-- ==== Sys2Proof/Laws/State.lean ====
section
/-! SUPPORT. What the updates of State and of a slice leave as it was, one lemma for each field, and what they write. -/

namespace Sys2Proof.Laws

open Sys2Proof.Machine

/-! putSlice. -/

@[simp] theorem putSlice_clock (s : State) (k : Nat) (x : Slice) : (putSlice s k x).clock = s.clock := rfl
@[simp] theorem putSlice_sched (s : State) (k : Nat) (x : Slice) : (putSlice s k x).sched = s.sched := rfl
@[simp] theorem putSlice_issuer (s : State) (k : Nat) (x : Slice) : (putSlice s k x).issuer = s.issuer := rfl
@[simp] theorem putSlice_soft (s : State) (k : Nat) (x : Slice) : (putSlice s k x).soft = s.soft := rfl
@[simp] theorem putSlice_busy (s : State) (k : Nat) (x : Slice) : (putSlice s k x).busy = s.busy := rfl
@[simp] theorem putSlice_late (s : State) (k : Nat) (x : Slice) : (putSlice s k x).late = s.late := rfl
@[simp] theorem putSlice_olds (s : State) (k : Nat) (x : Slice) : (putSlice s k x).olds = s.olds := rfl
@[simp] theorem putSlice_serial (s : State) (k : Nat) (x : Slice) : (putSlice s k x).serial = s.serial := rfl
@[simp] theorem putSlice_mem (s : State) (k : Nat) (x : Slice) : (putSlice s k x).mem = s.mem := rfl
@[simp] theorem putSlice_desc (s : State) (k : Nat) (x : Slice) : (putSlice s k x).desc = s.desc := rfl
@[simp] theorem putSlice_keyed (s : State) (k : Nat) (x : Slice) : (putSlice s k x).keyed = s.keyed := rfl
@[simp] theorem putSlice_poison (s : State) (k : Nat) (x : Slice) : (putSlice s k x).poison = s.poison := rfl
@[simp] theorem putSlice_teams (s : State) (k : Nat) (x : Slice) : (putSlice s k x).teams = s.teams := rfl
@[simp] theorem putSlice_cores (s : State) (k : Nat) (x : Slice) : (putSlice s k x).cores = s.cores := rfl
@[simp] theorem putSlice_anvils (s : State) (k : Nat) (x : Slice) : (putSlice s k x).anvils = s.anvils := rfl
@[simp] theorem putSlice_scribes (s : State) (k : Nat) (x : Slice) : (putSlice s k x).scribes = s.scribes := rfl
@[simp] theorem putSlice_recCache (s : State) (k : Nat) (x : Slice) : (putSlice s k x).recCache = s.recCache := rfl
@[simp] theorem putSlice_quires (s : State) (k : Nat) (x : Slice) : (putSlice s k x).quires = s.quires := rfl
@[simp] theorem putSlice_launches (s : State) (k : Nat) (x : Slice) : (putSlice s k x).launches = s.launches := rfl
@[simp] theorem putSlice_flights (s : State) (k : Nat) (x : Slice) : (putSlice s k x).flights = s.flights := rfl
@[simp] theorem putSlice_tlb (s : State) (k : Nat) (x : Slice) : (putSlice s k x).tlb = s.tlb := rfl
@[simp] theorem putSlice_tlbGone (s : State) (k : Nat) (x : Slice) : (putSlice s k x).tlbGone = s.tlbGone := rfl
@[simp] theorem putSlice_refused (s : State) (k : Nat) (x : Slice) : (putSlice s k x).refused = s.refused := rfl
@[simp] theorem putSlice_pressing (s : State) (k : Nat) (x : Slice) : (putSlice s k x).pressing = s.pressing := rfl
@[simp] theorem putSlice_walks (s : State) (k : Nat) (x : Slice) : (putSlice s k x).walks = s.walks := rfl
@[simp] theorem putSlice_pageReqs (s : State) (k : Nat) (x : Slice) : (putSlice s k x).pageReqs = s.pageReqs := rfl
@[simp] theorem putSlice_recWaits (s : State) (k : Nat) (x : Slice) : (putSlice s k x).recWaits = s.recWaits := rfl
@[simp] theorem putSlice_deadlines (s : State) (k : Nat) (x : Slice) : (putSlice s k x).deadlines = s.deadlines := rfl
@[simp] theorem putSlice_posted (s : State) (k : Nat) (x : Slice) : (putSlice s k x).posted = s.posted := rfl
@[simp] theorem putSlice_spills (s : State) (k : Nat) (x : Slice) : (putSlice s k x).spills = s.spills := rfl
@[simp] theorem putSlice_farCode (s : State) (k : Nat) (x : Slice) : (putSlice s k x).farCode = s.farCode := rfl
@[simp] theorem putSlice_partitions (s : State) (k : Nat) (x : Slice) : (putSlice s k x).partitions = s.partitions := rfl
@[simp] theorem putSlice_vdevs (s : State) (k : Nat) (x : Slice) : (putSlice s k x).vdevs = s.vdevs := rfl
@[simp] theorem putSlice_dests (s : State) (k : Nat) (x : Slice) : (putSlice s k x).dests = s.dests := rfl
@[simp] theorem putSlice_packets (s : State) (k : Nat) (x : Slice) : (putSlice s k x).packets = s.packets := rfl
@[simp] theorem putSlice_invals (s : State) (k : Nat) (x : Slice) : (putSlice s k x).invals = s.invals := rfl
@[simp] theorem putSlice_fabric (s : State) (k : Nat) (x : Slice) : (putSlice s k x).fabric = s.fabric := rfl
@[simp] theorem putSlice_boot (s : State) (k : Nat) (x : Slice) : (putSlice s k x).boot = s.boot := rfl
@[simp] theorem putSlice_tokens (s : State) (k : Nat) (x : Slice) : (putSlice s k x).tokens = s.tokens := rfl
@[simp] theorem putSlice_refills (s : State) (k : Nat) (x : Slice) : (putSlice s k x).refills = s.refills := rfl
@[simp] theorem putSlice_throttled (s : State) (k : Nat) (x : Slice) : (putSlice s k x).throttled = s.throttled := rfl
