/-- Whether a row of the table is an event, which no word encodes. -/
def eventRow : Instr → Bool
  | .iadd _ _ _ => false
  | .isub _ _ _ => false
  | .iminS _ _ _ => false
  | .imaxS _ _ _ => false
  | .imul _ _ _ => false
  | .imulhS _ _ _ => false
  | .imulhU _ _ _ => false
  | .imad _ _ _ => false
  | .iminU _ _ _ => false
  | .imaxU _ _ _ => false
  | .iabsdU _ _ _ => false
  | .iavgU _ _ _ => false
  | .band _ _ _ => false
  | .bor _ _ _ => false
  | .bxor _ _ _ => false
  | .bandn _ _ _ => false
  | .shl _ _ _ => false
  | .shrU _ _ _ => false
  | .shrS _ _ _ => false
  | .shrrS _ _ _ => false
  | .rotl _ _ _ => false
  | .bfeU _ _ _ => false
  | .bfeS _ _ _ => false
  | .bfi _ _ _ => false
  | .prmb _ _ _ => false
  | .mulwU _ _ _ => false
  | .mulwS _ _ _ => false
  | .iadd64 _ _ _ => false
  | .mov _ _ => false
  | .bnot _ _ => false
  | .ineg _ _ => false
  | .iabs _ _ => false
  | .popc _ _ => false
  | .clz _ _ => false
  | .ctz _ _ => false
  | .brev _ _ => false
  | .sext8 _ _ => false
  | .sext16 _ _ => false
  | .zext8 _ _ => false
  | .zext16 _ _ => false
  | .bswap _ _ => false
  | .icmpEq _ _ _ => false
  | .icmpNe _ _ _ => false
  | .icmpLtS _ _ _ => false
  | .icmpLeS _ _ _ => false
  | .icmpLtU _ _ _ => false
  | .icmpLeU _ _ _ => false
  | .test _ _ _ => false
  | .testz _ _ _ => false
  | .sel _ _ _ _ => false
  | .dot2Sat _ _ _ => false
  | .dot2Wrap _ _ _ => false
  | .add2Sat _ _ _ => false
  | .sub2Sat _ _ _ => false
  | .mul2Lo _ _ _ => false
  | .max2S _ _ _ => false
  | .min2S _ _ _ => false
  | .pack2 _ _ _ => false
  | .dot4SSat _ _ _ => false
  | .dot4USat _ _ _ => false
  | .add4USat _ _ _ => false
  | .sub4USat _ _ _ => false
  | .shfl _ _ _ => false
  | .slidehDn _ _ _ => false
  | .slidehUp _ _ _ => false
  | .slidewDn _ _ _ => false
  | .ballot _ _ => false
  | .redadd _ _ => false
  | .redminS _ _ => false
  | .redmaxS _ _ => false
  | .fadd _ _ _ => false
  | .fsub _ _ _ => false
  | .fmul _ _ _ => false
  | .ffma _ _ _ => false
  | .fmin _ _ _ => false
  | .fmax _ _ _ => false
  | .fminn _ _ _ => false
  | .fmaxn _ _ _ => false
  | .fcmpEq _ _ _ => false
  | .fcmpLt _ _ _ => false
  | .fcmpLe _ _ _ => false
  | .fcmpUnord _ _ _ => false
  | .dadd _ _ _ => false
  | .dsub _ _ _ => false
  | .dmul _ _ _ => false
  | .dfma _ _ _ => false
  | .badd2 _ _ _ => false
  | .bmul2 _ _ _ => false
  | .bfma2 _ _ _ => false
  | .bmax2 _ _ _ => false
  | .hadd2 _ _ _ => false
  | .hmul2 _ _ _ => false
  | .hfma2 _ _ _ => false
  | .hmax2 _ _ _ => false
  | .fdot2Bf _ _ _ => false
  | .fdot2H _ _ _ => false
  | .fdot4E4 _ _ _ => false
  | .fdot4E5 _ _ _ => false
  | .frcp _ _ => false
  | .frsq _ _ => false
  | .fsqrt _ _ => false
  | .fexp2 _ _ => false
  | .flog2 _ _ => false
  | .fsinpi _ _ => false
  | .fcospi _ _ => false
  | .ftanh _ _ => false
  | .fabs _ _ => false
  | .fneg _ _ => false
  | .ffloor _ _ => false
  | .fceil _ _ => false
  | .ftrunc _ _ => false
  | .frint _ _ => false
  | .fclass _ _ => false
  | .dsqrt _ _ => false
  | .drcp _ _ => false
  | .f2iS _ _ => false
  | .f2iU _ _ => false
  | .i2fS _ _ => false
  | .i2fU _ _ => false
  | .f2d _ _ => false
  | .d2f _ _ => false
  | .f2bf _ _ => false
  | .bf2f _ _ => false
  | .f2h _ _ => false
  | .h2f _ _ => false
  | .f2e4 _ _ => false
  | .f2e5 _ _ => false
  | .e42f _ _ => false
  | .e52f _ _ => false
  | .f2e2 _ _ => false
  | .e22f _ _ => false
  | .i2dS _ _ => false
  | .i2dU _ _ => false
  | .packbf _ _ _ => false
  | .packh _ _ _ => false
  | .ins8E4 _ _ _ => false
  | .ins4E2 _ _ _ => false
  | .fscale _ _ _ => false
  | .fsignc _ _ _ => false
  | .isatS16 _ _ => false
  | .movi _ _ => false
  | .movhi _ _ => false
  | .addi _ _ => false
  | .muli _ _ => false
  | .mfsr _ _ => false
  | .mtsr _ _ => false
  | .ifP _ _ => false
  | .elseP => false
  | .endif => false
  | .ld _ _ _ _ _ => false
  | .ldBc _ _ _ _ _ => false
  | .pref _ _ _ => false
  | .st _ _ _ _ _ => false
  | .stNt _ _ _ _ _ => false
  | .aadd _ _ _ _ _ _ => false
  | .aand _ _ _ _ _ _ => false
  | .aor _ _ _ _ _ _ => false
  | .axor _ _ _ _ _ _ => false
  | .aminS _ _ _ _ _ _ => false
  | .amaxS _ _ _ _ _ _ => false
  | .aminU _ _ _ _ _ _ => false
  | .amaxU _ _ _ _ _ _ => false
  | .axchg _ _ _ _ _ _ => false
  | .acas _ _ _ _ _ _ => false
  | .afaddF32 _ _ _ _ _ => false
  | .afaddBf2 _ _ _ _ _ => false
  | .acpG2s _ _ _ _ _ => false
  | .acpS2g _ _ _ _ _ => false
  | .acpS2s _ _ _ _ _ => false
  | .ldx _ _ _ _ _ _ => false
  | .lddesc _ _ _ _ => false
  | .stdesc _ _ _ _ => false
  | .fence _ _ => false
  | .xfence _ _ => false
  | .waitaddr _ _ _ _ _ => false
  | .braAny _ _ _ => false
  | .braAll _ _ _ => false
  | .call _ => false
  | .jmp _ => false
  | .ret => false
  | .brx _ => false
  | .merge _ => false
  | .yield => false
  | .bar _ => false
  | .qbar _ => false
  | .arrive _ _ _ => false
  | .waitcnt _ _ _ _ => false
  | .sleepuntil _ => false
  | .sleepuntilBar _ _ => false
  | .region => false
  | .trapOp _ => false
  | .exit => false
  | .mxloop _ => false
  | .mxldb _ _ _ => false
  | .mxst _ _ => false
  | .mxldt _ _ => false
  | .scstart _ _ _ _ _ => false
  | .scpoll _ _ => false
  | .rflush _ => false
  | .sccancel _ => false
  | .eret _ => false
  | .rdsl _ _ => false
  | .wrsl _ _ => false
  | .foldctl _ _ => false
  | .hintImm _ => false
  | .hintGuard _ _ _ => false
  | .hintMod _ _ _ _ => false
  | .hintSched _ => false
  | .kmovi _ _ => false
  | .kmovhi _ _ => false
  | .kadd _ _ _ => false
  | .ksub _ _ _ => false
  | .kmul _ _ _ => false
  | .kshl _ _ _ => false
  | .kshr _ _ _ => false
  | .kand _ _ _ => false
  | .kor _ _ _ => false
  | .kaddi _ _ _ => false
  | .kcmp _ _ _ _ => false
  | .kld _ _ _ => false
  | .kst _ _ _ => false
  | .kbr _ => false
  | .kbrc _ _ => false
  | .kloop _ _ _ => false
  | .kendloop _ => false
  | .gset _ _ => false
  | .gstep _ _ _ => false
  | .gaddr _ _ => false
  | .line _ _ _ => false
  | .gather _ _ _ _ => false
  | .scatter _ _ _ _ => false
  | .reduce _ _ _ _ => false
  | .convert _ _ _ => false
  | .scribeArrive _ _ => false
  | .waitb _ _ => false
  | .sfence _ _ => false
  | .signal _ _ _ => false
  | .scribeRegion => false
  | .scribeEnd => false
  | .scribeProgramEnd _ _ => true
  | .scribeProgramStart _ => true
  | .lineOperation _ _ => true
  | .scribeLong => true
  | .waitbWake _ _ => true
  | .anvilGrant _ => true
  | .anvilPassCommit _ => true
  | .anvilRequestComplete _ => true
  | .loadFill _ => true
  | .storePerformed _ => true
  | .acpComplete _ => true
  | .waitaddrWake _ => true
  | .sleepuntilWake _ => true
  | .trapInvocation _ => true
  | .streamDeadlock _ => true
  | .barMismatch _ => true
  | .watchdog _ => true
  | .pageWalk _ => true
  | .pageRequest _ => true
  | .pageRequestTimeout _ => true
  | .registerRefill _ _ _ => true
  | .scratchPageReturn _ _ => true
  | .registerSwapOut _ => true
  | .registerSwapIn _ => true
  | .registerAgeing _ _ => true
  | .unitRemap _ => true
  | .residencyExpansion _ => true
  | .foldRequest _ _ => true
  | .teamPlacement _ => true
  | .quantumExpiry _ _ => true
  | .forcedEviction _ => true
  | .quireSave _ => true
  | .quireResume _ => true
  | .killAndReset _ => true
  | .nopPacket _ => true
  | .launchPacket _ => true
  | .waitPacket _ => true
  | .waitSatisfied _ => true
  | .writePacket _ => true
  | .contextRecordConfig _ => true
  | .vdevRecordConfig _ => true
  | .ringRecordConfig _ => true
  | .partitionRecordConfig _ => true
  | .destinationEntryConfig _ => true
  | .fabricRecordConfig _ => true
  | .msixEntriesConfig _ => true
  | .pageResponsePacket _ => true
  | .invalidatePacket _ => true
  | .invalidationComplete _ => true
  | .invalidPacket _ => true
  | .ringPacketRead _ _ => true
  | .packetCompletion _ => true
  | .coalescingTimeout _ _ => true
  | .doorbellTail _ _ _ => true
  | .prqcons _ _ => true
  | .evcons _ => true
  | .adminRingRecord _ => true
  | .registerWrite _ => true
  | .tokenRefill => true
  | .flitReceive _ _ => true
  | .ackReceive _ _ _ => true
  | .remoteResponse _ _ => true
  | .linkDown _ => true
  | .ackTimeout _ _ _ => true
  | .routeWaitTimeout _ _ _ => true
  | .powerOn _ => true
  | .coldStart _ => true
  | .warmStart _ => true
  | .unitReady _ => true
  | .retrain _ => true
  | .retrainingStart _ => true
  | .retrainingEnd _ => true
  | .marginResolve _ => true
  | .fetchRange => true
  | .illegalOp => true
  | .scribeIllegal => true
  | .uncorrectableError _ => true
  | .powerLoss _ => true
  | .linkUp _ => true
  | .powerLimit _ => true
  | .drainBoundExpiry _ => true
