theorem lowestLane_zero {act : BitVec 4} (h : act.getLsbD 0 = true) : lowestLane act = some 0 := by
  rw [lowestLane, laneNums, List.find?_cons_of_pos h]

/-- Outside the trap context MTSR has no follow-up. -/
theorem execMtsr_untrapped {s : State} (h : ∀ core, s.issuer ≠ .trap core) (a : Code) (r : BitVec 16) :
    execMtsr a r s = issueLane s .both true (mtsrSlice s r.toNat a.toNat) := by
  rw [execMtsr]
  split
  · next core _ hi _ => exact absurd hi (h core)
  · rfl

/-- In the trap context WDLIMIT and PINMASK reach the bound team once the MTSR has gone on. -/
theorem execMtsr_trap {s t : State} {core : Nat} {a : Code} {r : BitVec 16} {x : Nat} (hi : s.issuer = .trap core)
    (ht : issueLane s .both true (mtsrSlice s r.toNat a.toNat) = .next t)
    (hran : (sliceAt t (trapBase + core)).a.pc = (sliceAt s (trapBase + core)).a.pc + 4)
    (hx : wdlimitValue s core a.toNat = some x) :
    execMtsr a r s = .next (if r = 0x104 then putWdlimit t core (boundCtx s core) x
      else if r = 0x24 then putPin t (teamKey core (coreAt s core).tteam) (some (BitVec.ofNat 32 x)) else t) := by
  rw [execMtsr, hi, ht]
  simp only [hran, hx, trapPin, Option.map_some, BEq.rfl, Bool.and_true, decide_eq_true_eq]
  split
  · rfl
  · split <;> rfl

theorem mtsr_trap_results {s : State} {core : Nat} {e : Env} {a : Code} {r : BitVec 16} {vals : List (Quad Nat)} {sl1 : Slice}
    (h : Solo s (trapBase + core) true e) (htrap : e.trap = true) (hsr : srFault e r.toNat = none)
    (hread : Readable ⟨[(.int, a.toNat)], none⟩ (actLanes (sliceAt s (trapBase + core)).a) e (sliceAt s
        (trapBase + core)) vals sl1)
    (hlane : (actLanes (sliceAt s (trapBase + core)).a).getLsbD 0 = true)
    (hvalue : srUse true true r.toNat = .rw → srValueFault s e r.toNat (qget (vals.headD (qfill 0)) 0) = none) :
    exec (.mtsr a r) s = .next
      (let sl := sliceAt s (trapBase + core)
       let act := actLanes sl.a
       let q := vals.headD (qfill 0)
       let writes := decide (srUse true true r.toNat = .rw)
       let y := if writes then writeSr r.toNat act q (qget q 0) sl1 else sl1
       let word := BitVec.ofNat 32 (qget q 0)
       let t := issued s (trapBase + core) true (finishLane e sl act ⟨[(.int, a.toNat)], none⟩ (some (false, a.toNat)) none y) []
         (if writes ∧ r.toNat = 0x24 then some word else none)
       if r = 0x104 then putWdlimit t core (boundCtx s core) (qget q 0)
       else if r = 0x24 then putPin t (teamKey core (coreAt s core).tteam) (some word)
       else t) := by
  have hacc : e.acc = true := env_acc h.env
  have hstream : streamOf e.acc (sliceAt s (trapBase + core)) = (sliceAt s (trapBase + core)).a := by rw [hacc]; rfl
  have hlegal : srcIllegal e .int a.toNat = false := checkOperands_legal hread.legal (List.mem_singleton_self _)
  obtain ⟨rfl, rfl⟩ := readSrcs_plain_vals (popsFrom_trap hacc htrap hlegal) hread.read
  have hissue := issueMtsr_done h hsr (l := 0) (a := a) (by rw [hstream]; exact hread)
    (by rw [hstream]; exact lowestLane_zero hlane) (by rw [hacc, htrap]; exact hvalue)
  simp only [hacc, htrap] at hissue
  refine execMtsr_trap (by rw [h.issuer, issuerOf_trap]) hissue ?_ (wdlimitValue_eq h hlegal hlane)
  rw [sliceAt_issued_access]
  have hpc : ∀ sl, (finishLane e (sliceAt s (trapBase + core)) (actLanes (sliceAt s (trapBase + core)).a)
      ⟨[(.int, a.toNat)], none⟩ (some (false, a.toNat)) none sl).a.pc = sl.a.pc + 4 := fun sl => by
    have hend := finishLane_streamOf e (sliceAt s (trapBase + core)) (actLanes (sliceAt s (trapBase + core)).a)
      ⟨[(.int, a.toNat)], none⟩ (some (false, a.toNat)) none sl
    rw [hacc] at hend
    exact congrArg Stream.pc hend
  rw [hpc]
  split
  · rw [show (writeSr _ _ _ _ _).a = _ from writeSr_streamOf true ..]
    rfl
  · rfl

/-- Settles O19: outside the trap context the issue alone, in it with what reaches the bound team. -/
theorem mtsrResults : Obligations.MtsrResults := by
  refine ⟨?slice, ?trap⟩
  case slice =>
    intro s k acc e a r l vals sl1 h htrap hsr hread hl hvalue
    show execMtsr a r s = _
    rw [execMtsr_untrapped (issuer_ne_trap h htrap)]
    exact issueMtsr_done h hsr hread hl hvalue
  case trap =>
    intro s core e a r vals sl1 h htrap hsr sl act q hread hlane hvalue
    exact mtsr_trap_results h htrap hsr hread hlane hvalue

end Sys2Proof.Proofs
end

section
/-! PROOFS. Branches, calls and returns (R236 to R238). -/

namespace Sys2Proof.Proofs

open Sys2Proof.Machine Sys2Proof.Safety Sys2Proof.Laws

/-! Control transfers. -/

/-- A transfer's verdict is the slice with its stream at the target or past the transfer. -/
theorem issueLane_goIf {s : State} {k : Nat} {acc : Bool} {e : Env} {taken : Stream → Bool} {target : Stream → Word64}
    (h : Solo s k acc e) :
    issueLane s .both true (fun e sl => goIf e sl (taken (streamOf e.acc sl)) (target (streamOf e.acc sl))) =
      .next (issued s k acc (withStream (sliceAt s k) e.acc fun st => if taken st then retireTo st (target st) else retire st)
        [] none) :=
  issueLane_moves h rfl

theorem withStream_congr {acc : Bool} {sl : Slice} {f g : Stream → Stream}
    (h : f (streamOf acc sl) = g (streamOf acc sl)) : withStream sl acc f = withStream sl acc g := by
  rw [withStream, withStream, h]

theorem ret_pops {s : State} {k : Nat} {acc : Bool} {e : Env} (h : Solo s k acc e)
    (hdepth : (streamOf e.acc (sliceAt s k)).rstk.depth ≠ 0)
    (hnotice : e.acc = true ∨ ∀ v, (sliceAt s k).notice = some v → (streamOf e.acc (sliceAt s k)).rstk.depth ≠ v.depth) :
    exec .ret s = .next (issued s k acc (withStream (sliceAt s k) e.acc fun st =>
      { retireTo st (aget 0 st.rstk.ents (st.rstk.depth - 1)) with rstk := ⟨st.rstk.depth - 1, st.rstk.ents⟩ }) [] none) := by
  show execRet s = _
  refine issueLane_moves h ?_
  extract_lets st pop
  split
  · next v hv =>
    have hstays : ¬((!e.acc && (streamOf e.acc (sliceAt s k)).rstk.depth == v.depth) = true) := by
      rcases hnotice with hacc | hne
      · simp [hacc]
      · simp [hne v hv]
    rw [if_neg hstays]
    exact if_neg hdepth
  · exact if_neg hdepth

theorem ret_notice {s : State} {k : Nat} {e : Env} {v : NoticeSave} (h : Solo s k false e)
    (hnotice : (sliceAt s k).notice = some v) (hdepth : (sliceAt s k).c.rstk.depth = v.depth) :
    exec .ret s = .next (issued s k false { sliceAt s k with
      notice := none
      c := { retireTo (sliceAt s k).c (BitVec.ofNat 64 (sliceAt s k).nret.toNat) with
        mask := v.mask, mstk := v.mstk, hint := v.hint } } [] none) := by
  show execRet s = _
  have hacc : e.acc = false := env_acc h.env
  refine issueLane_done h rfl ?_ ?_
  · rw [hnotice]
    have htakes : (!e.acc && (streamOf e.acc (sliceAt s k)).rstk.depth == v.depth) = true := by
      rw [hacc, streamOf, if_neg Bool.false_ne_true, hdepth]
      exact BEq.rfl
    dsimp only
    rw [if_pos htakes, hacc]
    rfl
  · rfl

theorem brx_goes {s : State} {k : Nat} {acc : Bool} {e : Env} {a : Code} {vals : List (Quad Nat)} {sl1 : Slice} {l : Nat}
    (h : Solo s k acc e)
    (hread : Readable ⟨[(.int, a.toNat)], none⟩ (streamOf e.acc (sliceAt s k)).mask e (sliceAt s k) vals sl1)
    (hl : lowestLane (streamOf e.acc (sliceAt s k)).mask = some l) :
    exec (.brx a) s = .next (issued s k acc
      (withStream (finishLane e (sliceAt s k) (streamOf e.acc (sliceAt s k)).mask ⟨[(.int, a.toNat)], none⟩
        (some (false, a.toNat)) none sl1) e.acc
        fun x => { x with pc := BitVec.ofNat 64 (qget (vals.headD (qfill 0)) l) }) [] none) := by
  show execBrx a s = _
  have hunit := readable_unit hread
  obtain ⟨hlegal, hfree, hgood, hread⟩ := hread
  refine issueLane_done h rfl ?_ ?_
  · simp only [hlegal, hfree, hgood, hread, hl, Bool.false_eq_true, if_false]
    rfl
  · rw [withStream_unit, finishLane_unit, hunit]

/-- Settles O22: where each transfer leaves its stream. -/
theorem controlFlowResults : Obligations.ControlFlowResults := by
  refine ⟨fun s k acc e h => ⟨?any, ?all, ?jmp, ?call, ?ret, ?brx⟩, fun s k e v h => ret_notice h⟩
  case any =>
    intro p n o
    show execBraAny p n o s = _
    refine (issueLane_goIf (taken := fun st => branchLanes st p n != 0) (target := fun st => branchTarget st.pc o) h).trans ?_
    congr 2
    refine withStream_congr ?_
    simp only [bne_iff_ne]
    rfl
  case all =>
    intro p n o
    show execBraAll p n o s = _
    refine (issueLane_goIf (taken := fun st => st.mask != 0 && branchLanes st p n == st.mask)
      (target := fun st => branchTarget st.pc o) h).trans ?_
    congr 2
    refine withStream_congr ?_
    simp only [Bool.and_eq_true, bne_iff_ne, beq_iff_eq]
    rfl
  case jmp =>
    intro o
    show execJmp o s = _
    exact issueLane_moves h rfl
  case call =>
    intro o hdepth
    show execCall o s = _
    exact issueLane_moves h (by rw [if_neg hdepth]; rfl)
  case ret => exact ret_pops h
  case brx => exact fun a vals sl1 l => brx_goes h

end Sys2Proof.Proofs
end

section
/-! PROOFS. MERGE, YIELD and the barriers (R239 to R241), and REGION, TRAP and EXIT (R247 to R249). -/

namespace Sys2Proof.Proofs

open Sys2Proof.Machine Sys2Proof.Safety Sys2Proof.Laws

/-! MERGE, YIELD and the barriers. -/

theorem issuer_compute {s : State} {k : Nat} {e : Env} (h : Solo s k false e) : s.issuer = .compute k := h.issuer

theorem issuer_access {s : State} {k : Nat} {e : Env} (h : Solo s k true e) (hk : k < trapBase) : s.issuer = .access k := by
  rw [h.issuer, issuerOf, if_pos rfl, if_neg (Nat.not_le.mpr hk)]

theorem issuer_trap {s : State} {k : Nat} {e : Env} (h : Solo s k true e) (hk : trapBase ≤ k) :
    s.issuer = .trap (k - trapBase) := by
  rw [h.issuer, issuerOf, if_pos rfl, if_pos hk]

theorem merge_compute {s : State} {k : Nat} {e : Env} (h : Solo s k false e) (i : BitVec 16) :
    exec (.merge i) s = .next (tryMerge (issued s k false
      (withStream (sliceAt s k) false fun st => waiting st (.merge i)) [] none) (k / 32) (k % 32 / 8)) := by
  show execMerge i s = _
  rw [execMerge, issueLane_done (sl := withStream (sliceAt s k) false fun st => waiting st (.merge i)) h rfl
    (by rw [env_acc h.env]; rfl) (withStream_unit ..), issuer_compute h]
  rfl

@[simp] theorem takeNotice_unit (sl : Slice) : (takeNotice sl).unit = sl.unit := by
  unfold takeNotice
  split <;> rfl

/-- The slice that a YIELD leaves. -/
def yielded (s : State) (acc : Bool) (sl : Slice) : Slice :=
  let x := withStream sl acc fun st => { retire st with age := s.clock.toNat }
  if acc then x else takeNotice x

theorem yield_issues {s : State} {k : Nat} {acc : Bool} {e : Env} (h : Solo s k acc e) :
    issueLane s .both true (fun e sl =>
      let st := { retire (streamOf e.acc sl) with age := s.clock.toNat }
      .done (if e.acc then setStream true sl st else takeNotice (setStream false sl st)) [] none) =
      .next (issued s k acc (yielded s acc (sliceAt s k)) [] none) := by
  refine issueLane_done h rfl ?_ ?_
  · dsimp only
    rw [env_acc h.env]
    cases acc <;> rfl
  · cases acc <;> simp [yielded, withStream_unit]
──────
The required output is the entries from their opening line through the line holding "s.cores := rfl", repeated exactly, with both end lines kept.

◆ Solution to this problem:
-- ==== Sys2Proof/Laws/State.lean ====
section
/-! SUPPORT. What the updates of State and of a slice leave as it was, one lemma for each field, and what they write. -/

namespace Sys2Proof.Laws

open Sys2Proof.Machine

/-! putSlice. -/

@[simp] theorem putSlice_clock (s : State) (k : Nat) (x : Slice) : (putSlice s k x).clock = s.clock := rfl
@[simp] theorem putSlice_sched (s : State) (k : Nat) (x : Slice) : (putSlice s k x).sched = s.sched := rfl
@[simp] theorem putSlice_issuer (s : State) (k : Nat) (x : Slice) : (putSlice s k x).issuer = s.issuer := rfl
@[simp] theorem putSlice_soft (s : State) (k : Nat) (x : Slice) : (putSlice s k x).soft = s.soft := rfl
@[simp] theorem putSlice_busy (s : State) (k : Nat) (x : Slice) : (putSlice s k x).busy = s.busy := rfl
@[simp] theorem putSlice_late (s : State) (k : Nat) (x : Slice) : (putSlice s k x).late = s.late := rfl
@[simp] theorem putSlice_olds (s : State) (k : Nat) (x : Slice) : (putSlice s k x).olds = s.olds := rfl
@[simp] theorem putSlice_serial (s : State) (k : Nat) (x : Slice) : (putSlice s k x).serial = s.serial := rfl
@[simp] theorem putSlice_mem (s : State) (k : Nat) (x : Slice) : (putSlice s k x).mem = s.mem := rfl
@[simp] theorem putSlice_desc (s : State) (k : Nat) (x : Slice) : (putSlice s k x).desc = s.desc := rfl
@[simp] theorem putSlice_keyed (s : State) (k : Nat) (x : Slice) : (putSlice s k x).keyed = s.keyed := rfl
@[simp] theorem putSlice_poison (s : State) (k : Nat) (x : Slice) : (putSlice s k x).poison = s.poison := rfl
@[simp] theorem putSlice_teams (s : State) (k : Nat) (x : Slice) : (putSlice s k x).teams = s.teams := rfl
@[simp] theorem putSlice_cores (s : State) (k : Nat) (x : Slice) : (putSlice s k x).cores = s.cores := rfl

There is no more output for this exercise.